-- ==== Sys2Proof/Machine/Transfer.lean ====
section
/-! DEFINITION. The peripheral transfer state machine and motion sampling (46). No transfer reads or writes block BUS (46 R200). -/

namespace Sys2Proof.Machine

/-- The end of every transfer: `ack`, the output byte and the next state (46 R200). -/
def finishTransfer (ack : Bool) (output : Byte) (next : TransferState) (s : State) : Effect :=
  .next ({ s with transferState := next }.emit (.transfer ack output) none)

/-- `SampleMotion` with the answer of its one `PointerPosition()` call (46 R213; log 6). -/
def sampleMotion (pointer : Position) (s : State) : State :=
  let px := s.config.toCoordinate pointer.x
  let py := s.config.toCoordinate pointer.y
  { s.record (.pointerPosition px py) with
    deltaX := deltaByte (px - s.lastHostPositionX)
    deltaY := deltaByte (py - s.lastHostPositionY)
    lastHostPositionX := px
    lastHostPositionY := py }

/-- `XFER.IDLE.SEL` (46 R201). -/
def execXferIdleSel (s : State) : Effect := finishTransfer moreBytesFollow idleOut .ready s

/-- `XFER.IDLE.OTHER` (46 R202). -/
def execXferIdleOther (_ : Byte) (s : State) : Effect := finishTransfer lastByteOfExchange idleOut .idle s

/-- `XFER.READY.POLL` (46 R203). -/
def execXferReadyPoll (s : State) : Effect := finishTransfer moreBytesFollow (lowByte deviceId) .idMsb s

/-- `XFER.READY.OTHER` (46 R204). -/
def execXferReadyOther (_ : Byte) (s : State) : Effect := finishTransfer lastByteOfExchange idleOut .idle s

/-- `XFER.IDMSB` (46 R205). -/
def execXferIdmsb (_ : Byte) (s : State) : Effect := finishTransfer moreBytesFollow (highByte deviceId) .buttonsLsb s

/-- `XFER.BTNLSB` (46 R206). -/
def execXferBtnlsb (_ : Byte) (s : State) : Effect := finishTransfer moreBytesFollow (lowByte s.buttonState) .buttonsMsb s

/-- `XFER.BTNMSB` (46 R207). -/
def execXferBtnmsb (_ : Byte) (s : State) : Effect := finishTransfer moreBytesFollow (highByte s.buttonState) .deltaX s

/-- `XFER.DELTAX`: the sample first, then its own delta goes out (46 R208). -/
def execXferDeltax (_ : Byte) (pointer : Position) (s : State) : Effect :=
  let t := sampleMotion pointer s
  finishTransfer moreBytesFollow t.deltaX .deltaY t

/-- `XFER.DELTAY` (46 R209). -/
def execXferDeltay (_ : Byte) (s : State) : Effect := finishTransfer lastByteOfExchange s.deltaY .idle s

end Sys2Proof.Machine
end

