/-! ## Sound processor, DMA, invalid (95 sections 2.5 to 2.7) -/

theorem test_spu_reads :
    ([Instr.rdSpuStatB (rd 0x1AE 0), .rdSpuStatH (rd 0x1AE 0), .rdSpuStatW (rd 0x1AE 0), .rdSpuB (rd 0x1A8 0), .rdSpuH (rd 0 0),
      .rdSpuW (rd 0x1AA 0)].all fun i => nextState (exec i start) == some (start.emit (.read true 0) none)) = true := by decide
theorem test_spu_writes :
    ([Instr.wrSpuFifoB (wr 0x1A8 0 1), .wrSpuFifoH (wr 0x1A8 0 1), .wrSpuFifoW (wr 0x1A8 0 1), .wrSpuCtrlB (wr 0x1AA 0 1),
      .wrSpuCtrlH (wr 0x1AA 0 1), .wrSpuCtrlW (wr 0x1AA 0 1), .wrSpuB (wr 0 0 1), .wrSpuH (wr 0 0 1),
      .wrSpuW (wr 0x1AE 0 1)].all fun i => nextState (exec i start) == some (start.emit (.write true) none)) = true := by decide
theorem test_dma_forwarded : lastEvent (exec (.rdDmaW (rd 0x72 0) 0x1234) start) = some (.dmaRegRead 0x72) ∧
    lastResult (exec (.rdDmaW (rd 0x72 0) 0x1234) start) = some ⟨.read true 0x1234, none⟩ ∧
    lastEvent (exec (.wrDmaW (wr 0x70 0 0x07654321)) start) = some (.dmaRegWrite 0x70 0x07654321) := by decide
theorem test_dma_narrow : field State.busFailed (exec (.rdDmaB (rd 0x70 0x1F8010F0)) start) = some true ∧
    lastResult (exec (.rdDmaH (rd 0x70 0x1F8010F0)) start) =
      some ⟨.nothing, some (.dmaWidthAssert .read .halfWord 0x1F8010F0)⟩ ∧
    field State.history (exec (.wrDmaB (wr 0x70 0x1F8010F0 1)) start) = some [] ∧
    lastResult (exec (.wrDmaH (wr 0x74 0x1F8010F4 1)) start) =
      some ⟨.nothing, some (.dmaWidthAssert .write .halfWord 0x1F8010F4)⟩ := by decide
theorem test_invalid_reads : lastResult (exec (.rdInvB (rd 0x810 0x810)) start) = some ⟨.read true 0xFFFFFFFF, some .invalidAccess⟩ ∧
    lastEvent (exec (.rdInvH (rd 0x810 0x810)) start) = some (.logInvalid .read .halfWord 0x810 0x810 none) ∧
    lastEvent (exec (.rdInvW ⟨0x810, 0x9F801810, 0x810⟩) start) = some (.logInvalid .read .word 0x9F801810 0x810 none) ∧
    cpuValue .byte 0xFFFFFFFF = 0xFF ∧ cpuValue .halfWord 0xFFFFFFFF = 0xFFFF := by decide
theorem test_invalid_writes :
    lastEvent (exec (.wrInvB (wr 0x810 0x810 0xAABB)) start) = some (.logInvalid .write .byte 0x810 0x810 (some 0xAABB)) ∧
    lastEvent (exec (.wrInvH (wr 0x810 0x810 1)) start) = some (.logInvalid .write .halfWord 0x810 0x810 (some 1)) ∧
    lastResult (exec (.wrInvW (wr 0x810 0x810 1)) start) = some ⟨.write true, some .invalidAccess⟩ := by decide

/-! ## BIOS load (95 section 2.3) -/

theorem test_load_ok : field State.bios (exec (.loadbios (.bytes [⟨15, 0⟩, ⟨1, 7⟩])) (State.construct small ⟨0, 0⟩)) =
      some ⟨.zero, [(1, 0xDD), (2, 0xCC), (3, 0xBB), (4, 0xAA), (8, 0x44), (9, 0x33), (10, 0x22), (11, 0x11), (15, 7)]⟩ ∧
    field State.busUsable (exec (.loadbios (.bytes [⟨16, 0⟩])) (State.construct small ⟨0, 0⟩)) = some true := by decide
theorem test_load_fails :
    ([FileAnswer.absent, .bytes [⟨15, 0⟩], .bytes [⟨17, 0⟩], .bytes [], .shortRead 16].all fun f =>
      field State.busUsable (exec (.loadbios f) start) == some false &&
      lastResult (exec (.loadbios f) start) == some ⟨.loaded false, some .biosLoadFailure⟩) = true := by decide

/-! ## Transfers (95 sections 2.8, 2.9) -/

/-- The state of 95 section 2.8. -/
def engine : State := { start with buttonState := 0xF7FF, deltaY := 0xFE }

theorem test_transfer_idle : nextState (exec .xferIdleSel engine) =
      some ({ engine with transferState := .ready }.emit (.transfer true 0xFF) none) ∧
    lastResult (exec (.xferIdleOther 0x42) engine) = some ⟨.transfer false 0xFF, none⟩ ∧
    field State.transferState (exec (.xferIdleOther 0x00) engine) = some .idle := by decide
theorem test_transfer_ready : nextState (exec .xferReadyPoll engine) =
      some ({ engine with transferState := .idMsb }.emit (.transfer true 0x12) none) ∧
    nextState (exec (.xferReadyOther 0x43) engine) =
      some ({ engine with transferState := .idle }.emit (.transfer false 0xFF) none) := by decide
theorem test_transfer_data : lastResult (exec (.xferIdmsb 0x01) engine) = some ⟨.transfer true 0x5A, none⟩ ∧
    lastResult (exec (.xferBtnlsb 0xAB) engine) = some ⟨.transfer true 0xFF, none⟩ ∧
    lastResult (exec (.xferBtnmsb 0x00) engine) = some ⟨.transfer true 0xF7, none⟩ ∧
    lastResult (exec (.xferDeltay 0x42) engine) = some ⟨.transfer false 0xFE, none⟩ ∧
    field State.transferState (exec (.xferIdmsb 0x01) engine) = some .buttonsLsb ∧
    field State.transferState (exec (.xferBtnlsb 0x01) engine) = some .buttonsMsb ∧
    field State.transferState (exec (.xferBtnmsb 0x01) engine) = some .deltaX ∧
    field State.transferState (exec (.xferDeltay 0x01) engine) = some .idle := by decide

/-- The output byte, `delta_x`, `delta_y` and the baseline after a `DeltaX` row from a baseline. -/
def sample (c : Config) (baseX baseY : Int) (p : Position) : List Int :=
  match exec (.xferDeltax 0 p) { start with config := c, lastHostPositionX := baseX, lastHostPositionY := baseY } with
  | .next t =>
    match t.outputs.getLast? with
    | some ⟨.transfer true out, none⟩ => [out.toNat, t.deltaX.toInt, t.deltaY.toInt, t.lastHostPositionX, t.lastHostPositionY]
    | _ => []
  | _ => []

theorem test_sample : sample small 100 100 ⟨103, 98⟩ = [0x03, 3, -2, 103, 98] ∧
    sample small 0 0 ⟨127, -128⟩ = [0x7F, 127, -128, 127, -128] ∧
    sample small 0 0 ⟨128, -129⟩ = [0x7F, 127, -128, 128, -129] := by decide
theorem test_sample_extremes :
    sample Config.default (-2147483648) 0 ⟨2147483647, 0⟩ = [0x7F, 127, 0, 2147483647, 0] ∧
    sample Config.default 2147483647 0 ⟨-2147483648, 0⟩ = [0x80, -128, 0, -2147483648, 0] := by decide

____

_Required work:_
Retype only this range exactly: the first line of the data through the line where "def finishTransfer (ack" appears.

_Finished task:_
-- ==== Sys2Proof/Machine/Transfer.lean ====
section
/-! DEFINITION. The peripheral transfer state machine and motion sampling (46). No transfer reads or writes block BUS (46 R200). -/

namespace Sys2Proof.Machine

/-- The end of every transfer: `ack`, the output byte and the next state (46 R200). -/
def finishTransfer (ack : Bool) (output : Byte) (next : TransferState) (s : State) : Effect :=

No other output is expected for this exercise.